## Work instruction
Everything from the line containing "(.stq g d b i m)" through the line containing "(fld w 8 4))" in the listing below should be copied exactly, and nothing more.

## Available records
_ _ _ _
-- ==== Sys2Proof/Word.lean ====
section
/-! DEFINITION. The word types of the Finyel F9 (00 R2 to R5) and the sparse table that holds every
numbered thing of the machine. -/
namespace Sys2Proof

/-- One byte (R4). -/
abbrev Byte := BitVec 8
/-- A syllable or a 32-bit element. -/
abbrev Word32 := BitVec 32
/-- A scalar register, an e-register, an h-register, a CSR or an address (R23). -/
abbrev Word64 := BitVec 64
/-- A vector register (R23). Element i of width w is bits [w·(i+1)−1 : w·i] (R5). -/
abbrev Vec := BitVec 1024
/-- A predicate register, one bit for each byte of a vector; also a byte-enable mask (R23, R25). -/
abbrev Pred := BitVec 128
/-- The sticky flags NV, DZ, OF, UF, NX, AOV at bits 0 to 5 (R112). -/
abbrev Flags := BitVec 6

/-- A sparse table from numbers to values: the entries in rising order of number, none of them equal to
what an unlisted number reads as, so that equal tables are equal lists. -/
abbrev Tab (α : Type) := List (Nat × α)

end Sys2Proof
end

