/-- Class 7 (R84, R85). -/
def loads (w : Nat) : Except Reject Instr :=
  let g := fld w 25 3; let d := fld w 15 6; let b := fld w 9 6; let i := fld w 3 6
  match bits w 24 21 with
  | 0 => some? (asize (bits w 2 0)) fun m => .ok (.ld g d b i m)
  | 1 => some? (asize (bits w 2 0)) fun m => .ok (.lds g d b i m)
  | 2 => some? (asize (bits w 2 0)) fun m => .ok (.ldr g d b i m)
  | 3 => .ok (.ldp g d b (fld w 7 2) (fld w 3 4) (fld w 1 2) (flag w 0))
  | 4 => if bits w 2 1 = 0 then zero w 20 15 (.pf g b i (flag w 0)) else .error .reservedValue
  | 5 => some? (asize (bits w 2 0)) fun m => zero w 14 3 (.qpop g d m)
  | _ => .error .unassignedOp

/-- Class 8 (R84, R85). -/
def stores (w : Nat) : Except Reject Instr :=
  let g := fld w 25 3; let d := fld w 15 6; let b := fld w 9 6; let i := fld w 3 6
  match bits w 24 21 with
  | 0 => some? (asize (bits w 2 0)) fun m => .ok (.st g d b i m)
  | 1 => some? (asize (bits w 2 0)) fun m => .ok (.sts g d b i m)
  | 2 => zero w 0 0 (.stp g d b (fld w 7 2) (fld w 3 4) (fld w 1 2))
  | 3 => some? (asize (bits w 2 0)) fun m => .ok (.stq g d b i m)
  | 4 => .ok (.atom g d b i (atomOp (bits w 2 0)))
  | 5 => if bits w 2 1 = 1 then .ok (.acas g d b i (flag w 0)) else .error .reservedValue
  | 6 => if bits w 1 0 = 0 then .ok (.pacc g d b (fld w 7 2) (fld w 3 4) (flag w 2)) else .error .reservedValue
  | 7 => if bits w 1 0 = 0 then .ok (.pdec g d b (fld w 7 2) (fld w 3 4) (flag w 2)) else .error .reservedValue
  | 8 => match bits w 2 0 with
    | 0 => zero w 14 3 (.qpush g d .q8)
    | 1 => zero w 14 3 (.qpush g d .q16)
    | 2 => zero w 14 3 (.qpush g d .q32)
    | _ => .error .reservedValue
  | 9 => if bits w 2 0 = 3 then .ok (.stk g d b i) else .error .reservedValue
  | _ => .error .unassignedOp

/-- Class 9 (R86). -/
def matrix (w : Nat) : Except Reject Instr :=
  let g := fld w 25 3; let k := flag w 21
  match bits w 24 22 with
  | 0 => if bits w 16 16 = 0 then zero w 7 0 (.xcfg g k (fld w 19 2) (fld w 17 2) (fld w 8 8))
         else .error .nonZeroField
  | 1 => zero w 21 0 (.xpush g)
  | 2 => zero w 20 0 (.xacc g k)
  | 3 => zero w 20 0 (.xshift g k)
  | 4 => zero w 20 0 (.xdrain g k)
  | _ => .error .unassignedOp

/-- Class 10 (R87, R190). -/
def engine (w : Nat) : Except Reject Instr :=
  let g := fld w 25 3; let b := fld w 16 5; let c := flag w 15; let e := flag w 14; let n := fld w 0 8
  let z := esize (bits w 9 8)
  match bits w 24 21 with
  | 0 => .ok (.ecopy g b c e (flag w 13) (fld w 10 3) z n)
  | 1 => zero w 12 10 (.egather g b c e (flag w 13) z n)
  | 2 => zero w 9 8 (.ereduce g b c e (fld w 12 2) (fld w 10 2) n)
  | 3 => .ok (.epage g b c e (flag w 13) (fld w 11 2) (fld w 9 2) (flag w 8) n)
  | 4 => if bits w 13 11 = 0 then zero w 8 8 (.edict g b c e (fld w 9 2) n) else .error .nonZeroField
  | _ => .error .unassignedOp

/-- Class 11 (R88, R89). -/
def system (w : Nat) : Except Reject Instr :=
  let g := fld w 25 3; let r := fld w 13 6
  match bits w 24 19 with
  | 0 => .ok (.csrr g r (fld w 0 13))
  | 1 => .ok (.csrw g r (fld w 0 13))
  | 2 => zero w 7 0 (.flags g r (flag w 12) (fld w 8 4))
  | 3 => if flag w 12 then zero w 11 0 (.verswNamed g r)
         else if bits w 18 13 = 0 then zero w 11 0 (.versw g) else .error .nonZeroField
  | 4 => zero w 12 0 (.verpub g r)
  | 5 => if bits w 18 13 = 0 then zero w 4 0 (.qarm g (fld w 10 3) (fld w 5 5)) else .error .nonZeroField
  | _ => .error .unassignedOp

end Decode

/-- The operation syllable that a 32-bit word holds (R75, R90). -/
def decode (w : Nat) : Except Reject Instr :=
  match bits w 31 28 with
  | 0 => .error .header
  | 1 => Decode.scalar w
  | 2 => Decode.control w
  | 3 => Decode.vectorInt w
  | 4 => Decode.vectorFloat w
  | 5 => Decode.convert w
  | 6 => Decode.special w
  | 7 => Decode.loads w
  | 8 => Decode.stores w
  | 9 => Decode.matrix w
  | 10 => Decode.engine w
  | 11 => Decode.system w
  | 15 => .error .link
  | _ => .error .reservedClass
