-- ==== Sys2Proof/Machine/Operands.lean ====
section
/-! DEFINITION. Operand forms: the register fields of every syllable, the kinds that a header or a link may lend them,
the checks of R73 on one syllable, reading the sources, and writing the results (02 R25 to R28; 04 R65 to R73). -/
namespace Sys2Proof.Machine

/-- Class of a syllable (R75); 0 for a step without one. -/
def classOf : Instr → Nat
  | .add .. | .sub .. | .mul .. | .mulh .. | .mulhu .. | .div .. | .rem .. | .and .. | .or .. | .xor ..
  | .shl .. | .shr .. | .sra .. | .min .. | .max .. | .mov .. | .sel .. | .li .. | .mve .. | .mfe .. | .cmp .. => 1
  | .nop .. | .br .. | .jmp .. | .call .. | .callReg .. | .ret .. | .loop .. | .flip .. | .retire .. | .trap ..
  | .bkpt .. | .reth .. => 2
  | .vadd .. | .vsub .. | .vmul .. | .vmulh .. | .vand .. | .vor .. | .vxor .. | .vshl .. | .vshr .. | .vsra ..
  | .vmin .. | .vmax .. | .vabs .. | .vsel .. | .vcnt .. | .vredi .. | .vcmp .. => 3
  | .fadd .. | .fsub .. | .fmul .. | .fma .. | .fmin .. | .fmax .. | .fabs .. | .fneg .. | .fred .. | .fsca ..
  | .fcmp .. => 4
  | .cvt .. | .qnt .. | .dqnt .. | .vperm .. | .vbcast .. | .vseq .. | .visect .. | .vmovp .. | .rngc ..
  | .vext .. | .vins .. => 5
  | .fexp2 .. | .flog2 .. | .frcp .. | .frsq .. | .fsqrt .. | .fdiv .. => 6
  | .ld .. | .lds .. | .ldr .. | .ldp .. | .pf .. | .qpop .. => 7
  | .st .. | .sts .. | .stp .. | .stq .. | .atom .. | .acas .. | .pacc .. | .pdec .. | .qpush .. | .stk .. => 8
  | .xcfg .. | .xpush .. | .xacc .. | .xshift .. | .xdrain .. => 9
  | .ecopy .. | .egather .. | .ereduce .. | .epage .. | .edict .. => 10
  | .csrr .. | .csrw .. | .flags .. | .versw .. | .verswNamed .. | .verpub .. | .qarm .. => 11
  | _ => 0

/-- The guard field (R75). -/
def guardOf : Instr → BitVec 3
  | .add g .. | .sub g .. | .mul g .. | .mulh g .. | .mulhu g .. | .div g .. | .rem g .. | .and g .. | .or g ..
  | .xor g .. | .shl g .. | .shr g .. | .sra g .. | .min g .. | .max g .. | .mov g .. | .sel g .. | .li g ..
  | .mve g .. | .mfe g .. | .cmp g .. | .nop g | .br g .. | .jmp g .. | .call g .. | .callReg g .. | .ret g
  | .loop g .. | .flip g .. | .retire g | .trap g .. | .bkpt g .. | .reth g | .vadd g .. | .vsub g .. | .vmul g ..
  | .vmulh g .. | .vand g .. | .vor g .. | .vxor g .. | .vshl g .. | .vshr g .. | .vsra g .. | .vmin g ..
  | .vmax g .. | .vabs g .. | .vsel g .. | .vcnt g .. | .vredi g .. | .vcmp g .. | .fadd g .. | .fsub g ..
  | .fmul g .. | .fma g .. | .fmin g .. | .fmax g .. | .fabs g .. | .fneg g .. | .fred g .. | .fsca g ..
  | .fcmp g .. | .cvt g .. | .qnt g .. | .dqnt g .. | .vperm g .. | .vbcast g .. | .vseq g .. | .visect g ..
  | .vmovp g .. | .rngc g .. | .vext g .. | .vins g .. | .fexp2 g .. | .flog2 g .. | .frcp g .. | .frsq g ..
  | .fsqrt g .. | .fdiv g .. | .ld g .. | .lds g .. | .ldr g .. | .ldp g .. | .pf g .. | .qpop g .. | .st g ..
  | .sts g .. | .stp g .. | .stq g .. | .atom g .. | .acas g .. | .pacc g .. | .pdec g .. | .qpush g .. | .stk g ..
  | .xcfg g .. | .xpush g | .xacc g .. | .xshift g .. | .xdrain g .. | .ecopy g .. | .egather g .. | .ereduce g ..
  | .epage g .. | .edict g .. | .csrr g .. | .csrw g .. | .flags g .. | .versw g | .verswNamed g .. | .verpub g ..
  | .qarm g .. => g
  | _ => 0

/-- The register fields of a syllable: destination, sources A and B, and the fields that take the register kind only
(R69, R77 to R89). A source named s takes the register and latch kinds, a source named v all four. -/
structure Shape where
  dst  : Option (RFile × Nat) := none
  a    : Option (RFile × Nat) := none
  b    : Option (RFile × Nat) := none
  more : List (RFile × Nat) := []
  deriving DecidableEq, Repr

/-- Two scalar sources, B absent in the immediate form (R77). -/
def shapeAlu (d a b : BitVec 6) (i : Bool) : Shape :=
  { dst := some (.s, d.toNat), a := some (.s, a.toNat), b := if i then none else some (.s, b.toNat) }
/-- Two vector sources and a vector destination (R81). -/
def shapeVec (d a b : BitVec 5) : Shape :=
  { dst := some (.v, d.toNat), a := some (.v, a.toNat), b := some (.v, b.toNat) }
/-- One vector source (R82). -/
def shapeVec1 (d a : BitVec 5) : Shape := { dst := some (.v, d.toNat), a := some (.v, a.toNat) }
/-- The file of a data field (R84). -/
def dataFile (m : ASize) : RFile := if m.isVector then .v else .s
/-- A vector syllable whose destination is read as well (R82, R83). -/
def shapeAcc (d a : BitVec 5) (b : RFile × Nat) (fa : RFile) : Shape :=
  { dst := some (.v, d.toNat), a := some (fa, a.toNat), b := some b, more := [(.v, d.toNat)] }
_ _ _ _
## Response
  | 3 => some? (asize (bits w 2 0)) fun m => .ok (.stq g d b i m)
  | 4 => .ok (.atom g d b i (atomOp (bits w 2 0)))
  | 5 => if bits w 2 1 = 1 then .ok (.acas g d b i (flag w 0)) else .error .reservedValue
  | 6 => if bits w 1 0 = 0 then .ok (.pacc g d b (fld w 7 2) (fld w 3 4) (flag w 2)) else .error .reservedValue
  | 7 => if bits w 1 0 = 0 then .ok (.pdec g d b (fld w 7 2) (fld w 3 4) (flag w 2)) else .error .reservedValue
  | 8 => match bits w 2 0 with
    | 0 => zero w 14 3 (.qpush g d .q8)
    | 1 => zero w 14 3 (.qpush g d .q16)
    | 2 => zero w 14 3 (.qpush g d .q32)
    | _ => .error .reservedValue
  | 9 => if bits w 2 0 = 3 then .ok (.stk g d b i) else .error .reservedValue
  | _ => .error .unassignedOp

/-- Class 9 (R86). -/
def matrix (w : Nat) : Except Reject Instr :=
  let g := fld w 25 3; let k := flag w 21
  match bits w 24 22 with
  | 0 => if bits w 16 16 = 0 then zero w 7 0 (.xcfg g k (fld w 19 2) (fld w 17 2) (fld w 8 8))
         else .error .nonZeroField
  | 1 => zero w 21 0 (.xpush g)
  | 2 => zero w 20 0 (.xacc g k)
  | 3 => zero w 20 0 (.xshift g k)
  | 4 => zero w 20 0 (.xdrain g k)
  | _ => .error .unassignedOp

/-- Class 10 (R87, R190). -/
def engine (w : Nat) : Except Reject Instr :=
  let g := fld w 25 3; let b := fld w 16 5; let c := flag w 15; let e := flag w 14; let n := fld w 0 8
  let z := esize (bits w 9 8)
  match bits w 24 21 with
  | 0 => .ok (.ecopy g b c e (flag w 13) (fld w 10 3) z n)
  | 1 => zero w 12 10 (.egather g b c e (flag w 13) z n)
  | 2 => zero w 9 8 (.ereduce g b c e (fld w 12 2) (fld w 10 2) n)
  | 3 => .ok (.epage g b c e (flag w 13) (fld w 11 2) (fld w 9 2) (flag w 8) n)
  | 4 => if bits w 13 11 = 0 then zero w 8 8 (.edict g b c e (fld w 9 2) n) else .error .nonZeroField
  | _ => .error .unassignedOp

/-- Class 11 (R88, R89). -/
def system (w : Nat) : Except Reject Instr :=
  let g := fld w 25 3; let r := fld w 13 6
  match bits w 24 19 with
  | 0 => .ok (.csrr g r (fld w 0 13))
  | 1 => .ok (.csrw g r (fld w 0 13))
  | 2 => zero w 7 0 (.flags g r (flag w 12) (fld w 8 4))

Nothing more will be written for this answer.